Трудный путь к диалогу

Но не менее важно познакомить читателя и с той блестящей плеядой авторов нашего столетия, которые составили мировую славу русской философии, богословия, культуры. У каждого из них есть своя стержневая тема. Павел Флоренский сосредоточен на парадоксальности, антиномичности истины и на природе как «символе» незримой реальности. Бердяев выступает как певец творчества и свободы. Николай Лосский раскрывает значение интуиции в познании. Сергей Булгаков, особенно в ранних произведениях, останавливается на культуротворящей роли христианства. Семен Франк ведет нас к постижению Реальности по путям кристально строгой мысли, его антипод Лев Шестов смело оспаривает притязания разума на роль последней инстанции в познании и жизни. Все они, включая Дмитрия Мережковского, Евгения Трубецкого, Бориса Вышеславцева, Георгия Федотова, дают богатую пищу для размышления о духовных корнях культуры и общественной жизни.

Хочется обратить внимание еще на одно прочно забытое имя. В январе этого года исполнилось 100 лет со дня рождения видного русского социолога, мыслителя и историка Питирима Сорокина (1889–1968). Мне неизвестно, чтобы и этот юбилей у нас был где–нибудь отмечен. А проходить мимо него было бы несправедливо. Пусть Сорокин был эмигрантом (хотя и вынужденным), пусть он когда–то участвовал в работе Временного правительств (он был секретарем Керенского), но все это уже далекое прошлое, история. Оказавшись на Западе, Сорокин в течение многих лет был профессором Гарвардского университета и стал одним из ведущих социологов мира. Но это не повод забывать, что основные его идеи сформировались на российской почве. Свои главные книги он писал по–английски и все же во многом оставался типичным русским мыслителем. Сорокин не только стоит в одном ряду со знаменитыми историософами XX века, но в некоторых отношениях даже глубже их.
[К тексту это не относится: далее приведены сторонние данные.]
/-- The shed sequencer of a die takes the window of a bed to issue, in record order (R43). -/
def Dev.issueOn (d : Dev) (T die b : Nat) : Dev :=
  match d.bed b with
  | none => d
  | some x => match x.cfg.recordOn die x.pc with
    | some r => { d with toIssue := d.toIssue ++ r.items.map (fun c => ⟨b, die, T, c⟩) }
    | none => d

/-- Every die takes the windows that open, its beds in ascending slot order (R43). -/
def Dev.issueAll (d : Dev) (T : Nat) (bs : List Nat) : Dev :=
  (List.range 8).foldl (fun d die =>
    (List.range 32).foldl (fun d s => match d.bedAtSlot die s with
      | some b => if bs.contains b then d.issueOn T die b else d
      | none => d) d) d

/-- The replanted bed's first issue sets TRELLIS_REPLANT_LAT: ns from ARMED to this chime (03 R85). -/
def Dev.noteReplantIssue (d : Dev) (T : Nat) (bs : List Nat) : Dev :=
  match d.loader.awaiting with
  | some (b, a) => if bs.contains b then
      { d.setFld .trellis Reg.TRELLIS_REPLANT_LAT.LAT_NS (min ((T - a) / 64) 0xFFFFFFFF) with
        loader := { d.loader with awaiting := none } }
    else d
  | none => d

/-! ### Firing a chime -/

/-- Chime `n` is a held chime at the hold duty in force (20 R452). -/
def Dev.heldChime (d : Dev) (n : DWord) : Bool :=
  let u := d.fld .power Reg.POWER_STS.DUTY
  decide ((n.toNat * u) % 16 < u)

/-- A held chime is counted (20 R452). -/
def Dev.noteHeld (d : Dev) (held : Bool) : Dev := if held then d.countSat .power Reg.POWER_HELD_CNT.COUNT 1 else d

/-- The chime number that the own count gives the next chime (R33). -/
def ChimeSt.nextNumber (c : ChimeSt) : DWord := if c.started then c.count + 1#64 else c.count

/-- A chime fires at `T`: its number, from a marker or the own count (R33, R39); FREERUN and MMISS (R40); CHIME_OUT
(R41); and the move of every bed, with the issue of the windows that open (R50). Fire times that have not come stand. -/
def Dev.fireChime (d : Dev) (T : Nat) (num : Option DWord) (own : Bool) : Dev :=
  let c := d.chime
  let n := num.getD c.nextNumber
  let d1 := if n ≠ c.nextNumber then d.setFld .chime Reg.CHIME_STS.CNUM_SKEW 1 else d
  let d2 := if own then (if d1.isSet .chime Reg.CHIME_STS.FREERUN then d1.setFld .chime Reg.CHIME_STS.MMISS 1 else d1)
    else d1.setFld .chime Reg.CHIME_STS.FREERUN 0
  let d3 := (d2.noteStalls).noteQueueWaits
  let d4 := { d3 with
    chime := { c with count := n, started := true, prev := T, fromEnable := false, openPeriod := d3.period,
                      due := c.due.filter (fun f => decide (T < f.1)), emitted := c.emitted - 1, ceLogged := [] }
    chimeOut := if d3.isSet .chime Reg.CHIME_CTL.CHOUT_EN then true else d3.chimeOut }
  let d5 := (d4.unitsAtChime).noteHeld (d.heldChime n)
  let r := d5.bedsChime (d.heldChime n) T d5.bedIds
  (((r.1.issueAll T r.2).noteReplantIssue T r.2).endStep d.wardenLodge 10 0).issueDue

/-- The instant at which the chime timebase has counted `n` from `p`. While it runs from INT_OSC that instant is known only
to ±8%: it is the instant `t` of the event, as far as the oscillator allows (R32; DESIGN CHOICE, entry 59). -/
def Dev.counted (d : Dev) (p n t : Nat) : Nat :=
  if d.fld (.clock d.wardenLodge) Reg.CLK_STS.SRC_ACT = 0 then max (p + n * 25 / 27) (min t (p + n * 25 / 23)) else p + n

/-- The end of the interval in which a marker or an edge fires the next chime: PERIOD_NS + TOL_NS after the previous one, or a
later change of SRC (R40, R469, R474; DESIGN CHOICE, entry 61). -/
def Dev.missAt (d : Dev) (t : Nat) : Nat := max (d.counted d.chime.prev (d.chime.openPeriod + d.tolerance) t) d.chime.srcFrom

/-- The fire time, set by a marker or an edge, at which the next chime fires: one that comes before the chime is missed.
A later one stands while the device fires from its own count, and fires a chime when it comes (R40; DESIGN CHOICE, entry
60). -/
def Dev.markedDue (d : Dev) (t : Nat) : Option (Nat × Option DWord) :=
  d.chime.due.head?.filter (fun f => decide (f.1 ≤ d.missAt t))

/-- The instant at which, by an event at `t`, the next chime is known to fire: a marker's or an edge's fire time, or a
period after the previous chime in LOCAL mode and while free-running (R31, R37, R40, R474). Where a change
of SRC comes after that instant the chime fires at the change (DESIGN CHOICE, entry 61). -/
def Dev.nextDue (d : Dev) (t : Nat) : Option Nat :=
  if !d.chimeOn then none
  else match d.markedDue t with
    | some f => some f.1
    | none =>
      if d.fld .chime Reg.CHIME_CTL.SRC = 0 || d.isSet .chime Reg.CHIME_STS.FREERUN then
        some (max (d.counted d.chime.prev d.chime.openPeriod t) d.chime.srcFrom)
      else none

/-- The chime that is due at `T` fires. -/
def Dev.fireDue (d : Dev) (t T : Nat) : Dev :=
  match d.markedDue t with
  | some f => d.fireChime T f.2 false
  | none => d.fireChime T none true

/-- CHIME: the chime that is due by the instant of the event fires at its due instant (R50). -/
def execChime (t : Nat) (s : State) : Host.Outcome State Fault Refusal :=
  s.run t .chime (fun d => match d.nextDue t with
    | some T => if T ≤ t then d.fireDue t T else d
    | none => d)

/-- The done network samples a bed whose window is open, for a chime due at `T` (R35). -/
def Dev.sampleBed (d : Dev) (T b : Nat) : Dev :=
  match d.bed b with
  | none => d
  | some x => if x.openT.isSome then d.setBed b (some { x with sample := some (T, d.retiredBy b x T) }) else d

/-- CLOSING_POINT: 64 ns before the next chime the done network samples every open window (R35). What it samples stands
for the chime that is due then, and for no other that ends the window instead (R40). -/
def execClosingPoint (t : Nat) (s : State) : Host.Outcome State Fault Refusal :=
  s.run t .chime (fun d => match d.nextDue (t + 64 * 64) with
    | some T => if T ≤ t + 64 * 64 then d.bedIds.foldl (fun d b => d.sampleBed T b) d else d
    | none => d)

/-! ### Markers and the pin -/

/-- The ports on which markers are emitted or re-emitted. -/
def Dev.markerPorts (d : Dev) : List Nat :=
  (List.range 8).filter (fun p => (d.fld .chime Reg.CHIME_CTL.MKR_EMIT).testBit p)

/-- The instant of the next chime whose marker has not been emitted. -/
def Dev.nextUnemitted (d : Dev) : Nat := d.chime.prev + d.chime.openPeriod + d.chime.emitted * d.period

/-- MARKER_EMIT: in LOCAL mode the marker of the next chime that has none leaves on every port of MKR_EMIT, LEAD_NS before
that chime, with that lead; where less time remains at the enabling write it leaves then, with the time that remains (R36,
R474; a change of SRC or LEAD_NS counts as that write: DESIGN CHOICE, entry 62). It waits at the port for its quarter
boundary (14 R337, R352). -/
def execMarkerEmit (t : Nat) (s : State) : Host.Outcome State Fault Refusal :=
  s.run t .chime (fun d =>
    let T := d.nextUnemitted
    let e := max d.chime.emitFrom (T - d.fld .chime Reg.CHIME_LEAD.LEAD_NS * 64)
    if d.chimeOn && d.fld .chime Reg.CHIME_CTL.SRC == 0 && decide (e ≤ t) then
      { (d.markerPorts.foldl (fun d p => d.queueShort p (.marker (d.chime.nextNumber + BitVec.ofNat 64 d.chime.emitted)
          (.fixed ((T - e) / 4)) d.devId 0)) d) with
        chime := { d.chime with emitted := d.chime.emitted + 1 } }
    else d)

/-- A chime at `F` would come less than PERIOD_NS − TOL_NS after the previous one, be that one that has fired or one whose
fire time stands; no test for the first chime after ENABLE (R38, R469, R474). The test holds while FREERUN is 1 too: a
marker that fails it is not the valid one of R40 (DESIGN CHOICE, entry 63). -/
def Dev.tooEarly (d : Dev) (F : Nat) : Bool :=
  match (d.chime.due.filter (fun f => decide (f.1 ≤ F))).getLast? with
  | some f => decide (F + d.tolerance < f.1 + d.period)
  | none => !d.chime.fromEnable && decide (F + d.tolerance < d.chime.prev + d.chime.openPeriod)

/-- A fire time is set (R37, R469). -/
def Dev.setDue (d : Dev) (F : Nat) (num : Option DWord) : Dev :=
  { d with chime := { d.chime with due := insertBy (F, num) d.chime.due } }

/-- A marker arrives at a port at `t`: on MKR_PORT in MARKER mode it sets the fire time of its chime, or fires it at once
when its lead is zero or less; an early one is discarded, and sets MEARLY alone whatever its lead (R37, R38; DESIGN CHOICE,
entry 64). It is re-emitted with HOPS one higher (R37, 14 R352). -/
def Dev.markerArrives (d : Dev) (t port : Nat) (num : DWord) (lead : Int) (srcDev hops : Nat) : Dev :=
  if d.chimeOn && d.fld .chime Reg.CHIME_CTL.SRC == 1 && d.fld .chime Reg.CHIME_CTL.MKR_PORT == port then
    let F := (Int.ofNat t + lead * 4).toNat
    if d.tooEarly (max F t) then d.setFld .chime Reg.CHIME_STS.MEARLY 1
    else
      let d1 := d.markerPorts.foldl (fun d p =>
        d.queueShort p (.marker num (.untilT (Int.ofNat t + lead * 4)) srcDev ((hops + 1) % 256))) d
      if lead ≤ 0 then (d1.setFld .chime Reg.CHIME_STS.MLATE 1).fireChime t (some num) false
      else d1.setDue F (some num)
  else d

/-- MARKER_RECEIVE: the short flit of a marker arrives at a port that is UP; a bad one is discarded and counted, one with
a nonzero must-be-0 field is malformed (14 R335, R342, R352, R357). -/
def execMarkerReceive (t port : Nat) (bytes : List Byte) (s : State) : Host.Outcome State Fault Refusal :=
  s.run t .chime (fun d =>
    if !d.portUp port then d
    else match d.recvShort port 0 bytes with
      | (d1, some q) =>
        let w1 := numAt q 8 8
        if bitsOf w1 63 56 ≠ 0 || (q.drop 16).any (fun b => b != 0#8) then d1.violation port 1 0
        else d1.markerArrives t port (BitVec.ofNat 64 (numAt q 0 8)) (BitVec.ofNat 32 w1).toInt (bitsOf w1 47 32)
          (bitsOf w1 55 48)
      | (d1, none) => d1)

/-- When nothing has fired a chime by PERIOD_NS + TOL_NS after the previous one in the given mode, the device fires it
then from its own count and free-runs (R40, R469). -/
def Dev.missChime (d : Dev) (t mode : Nat) : Dev :=
  if d.chimeOn && d.fld .chime Reg.CHIME_CTL.SRC == mode && !d.isSet .chime Reg.CHIME_STS.FREERUN
      && (d.markedDue t).isNone && decide (d.missAt t ≤ t) then
    ((d.setFld .chime Reg.CHIME_STS.MMISS 1).setFld .chime Reg.CHIME_STS.FREERUN 1).fireChime (d.missAt t) none true
  else d

/-- MARKER_MISS (R40). -/
def execMarkerMiss (t : Nat) (s : State) : Host.Outcome State Fault Refusal :=
  s.run t .chime (fun d => d.missChime t 1)

/-- CHIME_IN_EDGE: in PIN mode a rising edge fires a chime PIN_DELAY ns later, or is ignored as early with MEARLY
(R469). -/
def execChimeInEdge (t : Nat) (s : State) : Host.Outcome State Fault Refusal :=
  s.run t .chime (fun d =>
    if d.chimeOn && d.fld .chime Reg.CHIME_CTL.SRC == 2 then
      let F := t + d.fld .chime Reg.CHIME_PIN.PIN_DELAY * 64
      if d.tooEarly F then d.setFld .chime Reg.CHIME_STS.MEARLY 1
      else d.setDue F none
    else d)

/-- CHIME_IN_MISS (R469). -/
def execChimeInMiss (t : Nat) (s : State) : Host.Outcome State Fault Refusal :=
  s.run t .chime (fun d => d.missChime t 2)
Это–то и делает для нас актуальным творческое наследие человека, сто лет назад увидевшего свет в далекой стране народа коми.

Если такие историки, как Николай Данилевский, Освальд Шпенглер и Арнольд Тойнби, рассматривали судьбы изолированных культур (впрочем, для Данилевского и Тойнби их изоляция был относительной), то Сорокин указал на важнейшие мировоззренческие корни любой культуры. Человек, согласно Сорокину, живет в двух планах бытия: духовном и материальном. Когда духовные ценности выдвигаются для него на первое место, возникает мощный творческий пик культуры. Но затем этот период сменяется «чувственным» вариантом культуры, который отдает предпочтение интересам материальным. Возникает идеал насыщения, обогащения, потребления. Стимулируя бурное развитие науки и цивилизации, он при этом создает вакуум в сфере духа, что затем, естественно, дает импульс для новых поисков духовности. В античном мире, согласно Сорокину, этот поиск хронологически совпадает с эпохой Римской империи. Осуществляется он и в наши дни.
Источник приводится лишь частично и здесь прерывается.